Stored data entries
::::::::

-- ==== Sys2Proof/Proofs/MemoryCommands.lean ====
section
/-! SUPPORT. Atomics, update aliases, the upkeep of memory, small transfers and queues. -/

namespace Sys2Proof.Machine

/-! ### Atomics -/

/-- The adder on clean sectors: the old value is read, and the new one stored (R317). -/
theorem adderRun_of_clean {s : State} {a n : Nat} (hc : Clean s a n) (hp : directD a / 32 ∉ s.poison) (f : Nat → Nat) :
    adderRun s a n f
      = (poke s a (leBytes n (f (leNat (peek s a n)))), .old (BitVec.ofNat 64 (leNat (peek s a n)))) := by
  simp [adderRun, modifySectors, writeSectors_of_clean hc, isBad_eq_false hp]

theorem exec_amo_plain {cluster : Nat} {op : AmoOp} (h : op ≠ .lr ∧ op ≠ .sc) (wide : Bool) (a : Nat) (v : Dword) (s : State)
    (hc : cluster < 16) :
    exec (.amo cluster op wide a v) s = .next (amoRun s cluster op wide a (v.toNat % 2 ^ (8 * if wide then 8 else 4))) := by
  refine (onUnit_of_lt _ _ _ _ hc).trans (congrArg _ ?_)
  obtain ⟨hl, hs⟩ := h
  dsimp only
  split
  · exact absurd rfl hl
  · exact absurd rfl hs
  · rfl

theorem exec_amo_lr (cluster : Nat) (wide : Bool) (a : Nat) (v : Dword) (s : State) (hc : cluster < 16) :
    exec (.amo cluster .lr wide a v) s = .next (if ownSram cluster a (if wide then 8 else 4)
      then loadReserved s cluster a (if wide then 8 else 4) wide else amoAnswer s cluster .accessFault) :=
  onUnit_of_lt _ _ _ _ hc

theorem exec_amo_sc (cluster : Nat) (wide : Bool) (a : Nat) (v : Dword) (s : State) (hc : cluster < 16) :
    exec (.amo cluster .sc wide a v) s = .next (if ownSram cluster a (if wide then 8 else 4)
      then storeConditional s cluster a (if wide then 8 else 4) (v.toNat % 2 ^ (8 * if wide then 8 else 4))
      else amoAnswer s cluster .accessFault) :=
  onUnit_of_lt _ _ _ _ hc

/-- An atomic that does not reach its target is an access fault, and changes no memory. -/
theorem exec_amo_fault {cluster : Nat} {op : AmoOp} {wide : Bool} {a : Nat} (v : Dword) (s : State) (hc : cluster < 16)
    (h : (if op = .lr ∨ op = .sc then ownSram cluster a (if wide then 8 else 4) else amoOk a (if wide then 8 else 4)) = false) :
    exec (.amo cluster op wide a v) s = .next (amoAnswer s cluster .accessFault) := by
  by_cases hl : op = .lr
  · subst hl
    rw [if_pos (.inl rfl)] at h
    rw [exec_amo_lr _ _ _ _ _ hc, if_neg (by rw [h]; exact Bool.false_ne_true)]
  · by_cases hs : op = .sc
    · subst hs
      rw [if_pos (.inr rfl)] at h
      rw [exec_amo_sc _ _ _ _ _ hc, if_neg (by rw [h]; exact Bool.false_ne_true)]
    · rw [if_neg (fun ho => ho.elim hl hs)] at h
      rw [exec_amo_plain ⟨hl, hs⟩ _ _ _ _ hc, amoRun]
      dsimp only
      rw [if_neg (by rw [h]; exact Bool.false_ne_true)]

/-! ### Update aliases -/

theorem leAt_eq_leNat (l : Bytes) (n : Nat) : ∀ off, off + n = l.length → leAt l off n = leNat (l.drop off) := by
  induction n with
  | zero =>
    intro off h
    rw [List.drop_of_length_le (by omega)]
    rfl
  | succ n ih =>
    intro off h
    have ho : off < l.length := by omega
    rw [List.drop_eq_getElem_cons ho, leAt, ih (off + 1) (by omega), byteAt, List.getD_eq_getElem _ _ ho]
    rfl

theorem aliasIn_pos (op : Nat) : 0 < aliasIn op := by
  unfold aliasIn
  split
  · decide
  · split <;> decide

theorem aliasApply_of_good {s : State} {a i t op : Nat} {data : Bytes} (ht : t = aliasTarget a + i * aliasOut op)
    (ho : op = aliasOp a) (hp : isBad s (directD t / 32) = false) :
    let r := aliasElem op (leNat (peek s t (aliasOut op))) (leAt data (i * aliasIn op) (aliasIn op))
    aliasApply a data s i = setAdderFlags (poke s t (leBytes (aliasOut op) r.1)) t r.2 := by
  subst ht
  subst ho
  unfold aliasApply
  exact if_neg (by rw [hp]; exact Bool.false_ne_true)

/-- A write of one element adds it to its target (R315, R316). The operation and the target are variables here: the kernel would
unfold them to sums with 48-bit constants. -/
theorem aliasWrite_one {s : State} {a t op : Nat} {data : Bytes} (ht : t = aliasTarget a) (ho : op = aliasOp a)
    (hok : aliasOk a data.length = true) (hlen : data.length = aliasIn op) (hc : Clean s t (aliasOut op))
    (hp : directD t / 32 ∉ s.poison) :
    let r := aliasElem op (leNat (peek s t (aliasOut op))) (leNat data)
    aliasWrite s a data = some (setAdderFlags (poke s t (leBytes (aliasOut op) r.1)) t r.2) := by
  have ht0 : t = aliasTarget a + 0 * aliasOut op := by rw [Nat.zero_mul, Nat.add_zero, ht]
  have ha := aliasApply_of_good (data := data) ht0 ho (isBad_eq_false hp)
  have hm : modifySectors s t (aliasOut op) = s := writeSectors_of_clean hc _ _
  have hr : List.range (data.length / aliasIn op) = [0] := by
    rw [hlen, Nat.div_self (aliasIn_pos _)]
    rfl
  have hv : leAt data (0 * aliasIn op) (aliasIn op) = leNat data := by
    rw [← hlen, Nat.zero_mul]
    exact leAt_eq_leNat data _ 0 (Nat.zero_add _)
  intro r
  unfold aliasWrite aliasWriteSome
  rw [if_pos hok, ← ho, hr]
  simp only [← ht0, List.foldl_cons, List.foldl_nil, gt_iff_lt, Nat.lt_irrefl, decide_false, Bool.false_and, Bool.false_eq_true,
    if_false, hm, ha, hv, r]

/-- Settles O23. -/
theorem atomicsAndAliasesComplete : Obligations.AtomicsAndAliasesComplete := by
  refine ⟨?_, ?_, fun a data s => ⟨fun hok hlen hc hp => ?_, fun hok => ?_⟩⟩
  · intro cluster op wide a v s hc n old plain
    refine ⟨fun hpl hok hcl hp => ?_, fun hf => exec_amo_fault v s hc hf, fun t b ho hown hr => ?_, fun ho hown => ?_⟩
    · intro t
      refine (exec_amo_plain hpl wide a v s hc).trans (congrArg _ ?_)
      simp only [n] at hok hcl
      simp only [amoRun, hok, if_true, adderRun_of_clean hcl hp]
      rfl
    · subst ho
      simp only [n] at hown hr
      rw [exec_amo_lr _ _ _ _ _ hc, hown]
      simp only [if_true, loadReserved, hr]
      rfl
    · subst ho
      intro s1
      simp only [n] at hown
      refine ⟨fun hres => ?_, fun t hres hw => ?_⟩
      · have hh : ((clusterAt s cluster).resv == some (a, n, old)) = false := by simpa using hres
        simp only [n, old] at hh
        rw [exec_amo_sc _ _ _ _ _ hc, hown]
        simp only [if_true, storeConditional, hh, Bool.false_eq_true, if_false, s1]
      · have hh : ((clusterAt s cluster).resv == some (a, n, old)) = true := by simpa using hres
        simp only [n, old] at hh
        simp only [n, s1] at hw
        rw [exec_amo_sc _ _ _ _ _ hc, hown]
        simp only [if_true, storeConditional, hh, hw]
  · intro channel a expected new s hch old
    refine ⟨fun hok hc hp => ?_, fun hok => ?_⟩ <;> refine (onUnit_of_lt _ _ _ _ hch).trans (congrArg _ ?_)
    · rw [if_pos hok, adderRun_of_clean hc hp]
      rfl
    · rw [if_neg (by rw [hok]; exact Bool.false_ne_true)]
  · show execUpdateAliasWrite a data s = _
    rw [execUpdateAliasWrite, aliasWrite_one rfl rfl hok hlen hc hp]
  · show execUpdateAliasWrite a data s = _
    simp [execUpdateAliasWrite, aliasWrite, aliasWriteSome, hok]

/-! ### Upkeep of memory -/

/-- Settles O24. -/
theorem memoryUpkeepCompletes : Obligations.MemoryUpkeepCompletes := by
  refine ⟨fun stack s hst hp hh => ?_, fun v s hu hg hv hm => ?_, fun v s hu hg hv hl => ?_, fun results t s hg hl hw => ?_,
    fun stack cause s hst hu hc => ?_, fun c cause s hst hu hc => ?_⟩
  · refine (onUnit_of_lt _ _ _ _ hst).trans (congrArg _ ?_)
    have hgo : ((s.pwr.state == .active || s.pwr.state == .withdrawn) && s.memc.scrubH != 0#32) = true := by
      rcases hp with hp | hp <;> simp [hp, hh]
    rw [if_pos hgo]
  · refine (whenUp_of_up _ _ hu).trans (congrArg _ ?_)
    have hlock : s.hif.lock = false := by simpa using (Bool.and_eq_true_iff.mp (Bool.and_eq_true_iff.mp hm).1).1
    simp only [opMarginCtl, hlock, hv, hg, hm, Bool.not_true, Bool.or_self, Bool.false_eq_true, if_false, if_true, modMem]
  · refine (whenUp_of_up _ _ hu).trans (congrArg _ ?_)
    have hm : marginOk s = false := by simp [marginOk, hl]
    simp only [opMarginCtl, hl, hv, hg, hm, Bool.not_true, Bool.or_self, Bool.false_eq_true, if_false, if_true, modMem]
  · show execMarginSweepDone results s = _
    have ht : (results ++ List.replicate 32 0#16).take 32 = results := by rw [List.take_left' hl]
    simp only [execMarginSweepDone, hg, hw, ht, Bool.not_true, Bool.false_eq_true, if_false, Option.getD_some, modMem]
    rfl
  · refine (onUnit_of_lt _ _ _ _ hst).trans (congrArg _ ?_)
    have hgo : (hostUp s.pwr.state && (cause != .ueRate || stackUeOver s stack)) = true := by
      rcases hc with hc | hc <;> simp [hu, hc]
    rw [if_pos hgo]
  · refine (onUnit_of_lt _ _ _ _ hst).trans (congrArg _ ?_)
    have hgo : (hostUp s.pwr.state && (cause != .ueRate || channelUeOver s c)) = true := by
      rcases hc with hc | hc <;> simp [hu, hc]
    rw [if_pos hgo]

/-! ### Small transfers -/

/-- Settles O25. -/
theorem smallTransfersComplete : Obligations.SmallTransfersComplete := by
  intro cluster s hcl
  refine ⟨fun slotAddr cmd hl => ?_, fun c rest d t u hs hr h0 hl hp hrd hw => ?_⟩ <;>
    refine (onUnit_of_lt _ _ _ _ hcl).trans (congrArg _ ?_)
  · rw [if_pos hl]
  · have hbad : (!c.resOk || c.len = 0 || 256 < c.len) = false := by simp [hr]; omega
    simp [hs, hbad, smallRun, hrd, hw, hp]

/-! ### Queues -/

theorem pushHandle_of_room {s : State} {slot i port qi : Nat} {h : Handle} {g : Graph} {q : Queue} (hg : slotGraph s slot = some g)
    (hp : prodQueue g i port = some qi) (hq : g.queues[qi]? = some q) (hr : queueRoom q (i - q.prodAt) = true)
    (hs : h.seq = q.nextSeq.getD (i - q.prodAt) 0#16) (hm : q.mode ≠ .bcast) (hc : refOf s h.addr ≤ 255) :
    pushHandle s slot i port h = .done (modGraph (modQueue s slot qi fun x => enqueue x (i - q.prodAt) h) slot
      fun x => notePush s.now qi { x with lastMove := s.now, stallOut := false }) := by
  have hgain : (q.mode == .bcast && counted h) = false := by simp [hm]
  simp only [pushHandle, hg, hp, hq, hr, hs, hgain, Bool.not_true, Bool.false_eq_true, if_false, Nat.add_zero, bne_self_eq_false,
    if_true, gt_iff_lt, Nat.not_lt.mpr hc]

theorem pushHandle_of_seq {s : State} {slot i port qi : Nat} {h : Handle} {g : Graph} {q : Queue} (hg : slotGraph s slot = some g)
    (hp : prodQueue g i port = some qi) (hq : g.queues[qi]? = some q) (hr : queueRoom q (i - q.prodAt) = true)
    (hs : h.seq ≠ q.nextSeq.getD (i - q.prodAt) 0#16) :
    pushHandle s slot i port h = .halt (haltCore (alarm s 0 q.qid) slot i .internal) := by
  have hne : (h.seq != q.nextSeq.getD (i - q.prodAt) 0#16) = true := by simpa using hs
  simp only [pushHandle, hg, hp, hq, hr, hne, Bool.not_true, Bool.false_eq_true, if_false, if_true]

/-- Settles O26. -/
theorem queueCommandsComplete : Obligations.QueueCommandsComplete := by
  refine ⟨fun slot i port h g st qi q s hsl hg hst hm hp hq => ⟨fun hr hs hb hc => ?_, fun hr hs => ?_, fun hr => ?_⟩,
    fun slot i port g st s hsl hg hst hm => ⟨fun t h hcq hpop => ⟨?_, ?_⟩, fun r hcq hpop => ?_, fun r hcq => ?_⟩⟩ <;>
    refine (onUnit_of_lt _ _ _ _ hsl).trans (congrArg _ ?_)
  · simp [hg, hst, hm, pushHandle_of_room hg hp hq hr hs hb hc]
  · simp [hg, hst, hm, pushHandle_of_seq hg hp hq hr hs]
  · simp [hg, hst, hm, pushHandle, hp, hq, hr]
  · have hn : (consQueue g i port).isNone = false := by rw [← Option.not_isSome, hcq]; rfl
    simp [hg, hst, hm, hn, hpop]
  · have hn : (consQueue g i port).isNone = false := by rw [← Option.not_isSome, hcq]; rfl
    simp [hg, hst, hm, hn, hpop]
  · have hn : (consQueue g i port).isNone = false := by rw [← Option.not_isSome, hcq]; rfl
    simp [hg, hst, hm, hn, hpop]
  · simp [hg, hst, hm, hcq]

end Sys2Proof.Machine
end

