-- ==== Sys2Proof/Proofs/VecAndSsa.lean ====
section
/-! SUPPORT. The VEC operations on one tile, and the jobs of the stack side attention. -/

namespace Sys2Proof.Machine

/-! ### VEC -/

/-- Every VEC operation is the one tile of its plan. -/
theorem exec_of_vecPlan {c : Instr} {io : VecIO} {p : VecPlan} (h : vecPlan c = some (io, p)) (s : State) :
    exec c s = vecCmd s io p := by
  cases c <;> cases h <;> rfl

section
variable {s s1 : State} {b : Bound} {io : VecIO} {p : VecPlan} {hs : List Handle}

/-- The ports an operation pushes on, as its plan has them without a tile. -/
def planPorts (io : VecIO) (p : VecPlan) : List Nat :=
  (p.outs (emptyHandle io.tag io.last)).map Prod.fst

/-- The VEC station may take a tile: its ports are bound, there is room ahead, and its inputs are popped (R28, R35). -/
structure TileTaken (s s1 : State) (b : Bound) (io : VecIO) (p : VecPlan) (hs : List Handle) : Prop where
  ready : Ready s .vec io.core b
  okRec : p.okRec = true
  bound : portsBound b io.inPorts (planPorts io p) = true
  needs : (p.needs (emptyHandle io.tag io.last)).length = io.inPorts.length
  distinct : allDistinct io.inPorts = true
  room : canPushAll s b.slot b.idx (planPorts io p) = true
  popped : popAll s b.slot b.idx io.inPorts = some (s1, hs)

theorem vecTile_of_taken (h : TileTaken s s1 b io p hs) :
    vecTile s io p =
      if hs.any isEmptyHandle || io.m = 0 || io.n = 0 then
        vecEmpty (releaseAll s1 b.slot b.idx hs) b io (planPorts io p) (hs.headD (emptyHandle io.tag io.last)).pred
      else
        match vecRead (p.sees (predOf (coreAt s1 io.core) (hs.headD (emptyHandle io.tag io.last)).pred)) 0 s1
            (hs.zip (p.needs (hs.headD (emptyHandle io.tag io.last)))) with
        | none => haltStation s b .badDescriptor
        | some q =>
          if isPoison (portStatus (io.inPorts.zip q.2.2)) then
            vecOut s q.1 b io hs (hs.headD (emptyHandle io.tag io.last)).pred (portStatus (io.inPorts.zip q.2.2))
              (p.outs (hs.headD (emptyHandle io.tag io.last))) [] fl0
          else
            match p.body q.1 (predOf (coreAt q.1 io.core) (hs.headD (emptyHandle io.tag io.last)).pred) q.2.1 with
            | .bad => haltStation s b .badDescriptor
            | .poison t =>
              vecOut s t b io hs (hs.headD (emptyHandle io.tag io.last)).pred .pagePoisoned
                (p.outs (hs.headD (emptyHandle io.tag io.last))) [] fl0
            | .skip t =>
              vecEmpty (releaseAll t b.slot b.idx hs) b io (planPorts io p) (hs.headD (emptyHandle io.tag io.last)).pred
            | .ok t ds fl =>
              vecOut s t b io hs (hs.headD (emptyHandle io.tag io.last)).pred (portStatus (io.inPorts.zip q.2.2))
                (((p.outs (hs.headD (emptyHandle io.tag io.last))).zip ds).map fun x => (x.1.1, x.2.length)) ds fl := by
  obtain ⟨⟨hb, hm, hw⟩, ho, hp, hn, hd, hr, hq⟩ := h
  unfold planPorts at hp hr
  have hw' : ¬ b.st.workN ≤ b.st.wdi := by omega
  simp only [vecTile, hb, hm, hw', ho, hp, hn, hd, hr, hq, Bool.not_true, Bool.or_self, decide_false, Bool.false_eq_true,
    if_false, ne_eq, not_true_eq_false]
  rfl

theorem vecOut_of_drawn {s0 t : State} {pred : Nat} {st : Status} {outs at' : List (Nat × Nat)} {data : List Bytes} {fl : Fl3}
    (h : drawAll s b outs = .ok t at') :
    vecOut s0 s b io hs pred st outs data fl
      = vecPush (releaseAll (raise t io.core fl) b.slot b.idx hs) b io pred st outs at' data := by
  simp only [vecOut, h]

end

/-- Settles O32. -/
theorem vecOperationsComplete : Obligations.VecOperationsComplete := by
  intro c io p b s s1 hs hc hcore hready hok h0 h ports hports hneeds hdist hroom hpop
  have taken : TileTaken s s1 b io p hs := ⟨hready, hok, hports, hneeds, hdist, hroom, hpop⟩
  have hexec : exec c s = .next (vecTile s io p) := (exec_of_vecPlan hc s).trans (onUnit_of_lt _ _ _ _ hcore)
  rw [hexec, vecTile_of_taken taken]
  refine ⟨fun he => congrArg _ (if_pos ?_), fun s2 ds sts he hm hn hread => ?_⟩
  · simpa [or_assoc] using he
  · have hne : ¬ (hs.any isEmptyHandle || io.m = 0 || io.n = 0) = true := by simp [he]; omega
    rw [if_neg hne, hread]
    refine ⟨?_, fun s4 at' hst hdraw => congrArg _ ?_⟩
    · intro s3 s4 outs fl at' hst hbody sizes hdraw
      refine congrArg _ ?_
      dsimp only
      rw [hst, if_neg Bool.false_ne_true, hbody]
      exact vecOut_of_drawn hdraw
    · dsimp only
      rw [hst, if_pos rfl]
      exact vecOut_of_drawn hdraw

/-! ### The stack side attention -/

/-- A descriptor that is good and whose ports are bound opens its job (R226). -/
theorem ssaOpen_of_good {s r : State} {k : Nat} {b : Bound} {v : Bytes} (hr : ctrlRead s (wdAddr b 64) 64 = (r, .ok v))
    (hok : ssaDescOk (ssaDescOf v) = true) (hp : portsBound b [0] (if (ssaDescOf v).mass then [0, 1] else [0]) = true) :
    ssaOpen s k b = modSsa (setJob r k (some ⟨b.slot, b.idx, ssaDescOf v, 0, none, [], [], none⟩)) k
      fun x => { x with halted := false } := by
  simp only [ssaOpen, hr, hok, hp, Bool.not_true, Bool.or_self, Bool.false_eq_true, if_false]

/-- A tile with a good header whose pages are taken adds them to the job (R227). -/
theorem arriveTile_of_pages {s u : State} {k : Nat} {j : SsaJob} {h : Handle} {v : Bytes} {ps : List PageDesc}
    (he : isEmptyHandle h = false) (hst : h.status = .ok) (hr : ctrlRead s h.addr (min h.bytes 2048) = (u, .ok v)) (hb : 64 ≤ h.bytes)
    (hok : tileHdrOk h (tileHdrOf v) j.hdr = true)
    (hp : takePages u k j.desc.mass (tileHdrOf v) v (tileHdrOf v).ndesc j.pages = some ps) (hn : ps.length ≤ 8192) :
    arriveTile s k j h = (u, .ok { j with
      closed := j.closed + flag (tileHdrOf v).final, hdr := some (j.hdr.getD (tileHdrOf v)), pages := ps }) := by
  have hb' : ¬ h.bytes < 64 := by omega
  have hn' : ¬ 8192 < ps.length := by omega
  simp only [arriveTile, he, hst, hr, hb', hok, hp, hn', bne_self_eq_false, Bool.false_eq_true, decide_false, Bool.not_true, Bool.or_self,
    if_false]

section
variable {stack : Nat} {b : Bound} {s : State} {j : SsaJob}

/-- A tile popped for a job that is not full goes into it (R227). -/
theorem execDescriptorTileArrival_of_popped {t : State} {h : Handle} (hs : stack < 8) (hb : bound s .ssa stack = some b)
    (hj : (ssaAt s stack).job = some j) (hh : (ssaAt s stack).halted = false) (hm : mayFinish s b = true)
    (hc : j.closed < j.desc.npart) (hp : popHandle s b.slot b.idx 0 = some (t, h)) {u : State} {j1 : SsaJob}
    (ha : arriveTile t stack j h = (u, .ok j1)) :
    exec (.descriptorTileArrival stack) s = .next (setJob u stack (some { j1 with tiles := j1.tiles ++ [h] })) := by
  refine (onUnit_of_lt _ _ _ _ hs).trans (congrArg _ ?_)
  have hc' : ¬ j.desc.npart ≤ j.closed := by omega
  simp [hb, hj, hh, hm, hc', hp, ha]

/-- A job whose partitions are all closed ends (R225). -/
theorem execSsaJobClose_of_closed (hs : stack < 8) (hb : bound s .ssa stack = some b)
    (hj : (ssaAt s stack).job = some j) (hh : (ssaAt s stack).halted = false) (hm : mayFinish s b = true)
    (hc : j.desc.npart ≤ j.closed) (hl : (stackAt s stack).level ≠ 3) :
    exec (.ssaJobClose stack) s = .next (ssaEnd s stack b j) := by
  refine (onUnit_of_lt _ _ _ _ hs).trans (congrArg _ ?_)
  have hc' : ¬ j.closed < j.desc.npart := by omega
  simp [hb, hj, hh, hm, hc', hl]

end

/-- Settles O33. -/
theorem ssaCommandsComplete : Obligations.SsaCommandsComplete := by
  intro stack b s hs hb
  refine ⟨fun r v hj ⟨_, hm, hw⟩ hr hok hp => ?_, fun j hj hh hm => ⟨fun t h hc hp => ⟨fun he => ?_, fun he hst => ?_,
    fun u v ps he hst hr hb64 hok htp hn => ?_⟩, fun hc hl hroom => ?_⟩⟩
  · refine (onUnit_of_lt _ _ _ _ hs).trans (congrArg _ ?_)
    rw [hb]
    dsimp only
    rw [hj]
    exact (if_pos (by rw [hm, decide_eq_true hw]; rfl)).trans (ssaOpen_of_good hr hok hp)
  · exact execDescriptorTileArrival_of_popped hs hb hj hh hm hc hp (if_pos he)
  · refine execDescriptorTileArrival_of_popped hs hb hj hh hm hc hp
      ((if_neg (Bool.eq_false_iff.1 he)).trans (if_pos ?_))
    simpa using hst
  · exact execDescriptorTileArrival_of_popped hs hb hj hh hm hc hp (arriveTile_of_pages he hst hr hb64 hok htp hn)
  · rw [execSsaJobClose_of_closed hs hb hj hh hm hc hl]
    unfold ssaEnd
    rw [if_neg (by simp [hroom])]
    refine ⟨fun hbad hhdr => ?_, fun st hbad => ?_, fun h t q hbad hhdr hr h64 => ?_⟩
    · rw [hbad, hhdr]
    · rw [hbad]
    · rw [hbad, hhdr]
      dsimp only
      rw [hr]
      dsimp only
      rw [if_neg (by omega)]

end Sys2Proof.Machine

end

::::::::

▶ [Task to complete]: All lines above from the one holding "(hc : j.desc.npart" to the one holding "refine ⟨fun r", inclusive, are to be copied exactly; no other line is wanted.

▶ [Reply]:
    (hc : j.desc.npart ≤ j.closed) (hl : (stackAt s stack).level ≠ 3) :
    exec (.ssaJobClose stack) s = .next (ssaEnd s stack b j) := by
  refine (onUnit_of_lt _ _ _ _ hs).trans (congrArg _ ?_)
  have hc' : ¬ j.closed < j.desc.npart := by omega
  simp [hb, hj, hh, hm, hc', hl]

end

/-- Settles O33. -/
theorem ssaCommandsComplete : Obligations.SsaCommandsComplete := by
  intro stack b s hs hb
  refine ⟨fun r v hj ⟨_, hm, hw⟩ hr hok hp => ?_, fun j hj hh hm => ⟨fun t h hc hp => ⟨fun he => ?_, fun he hst => ?_,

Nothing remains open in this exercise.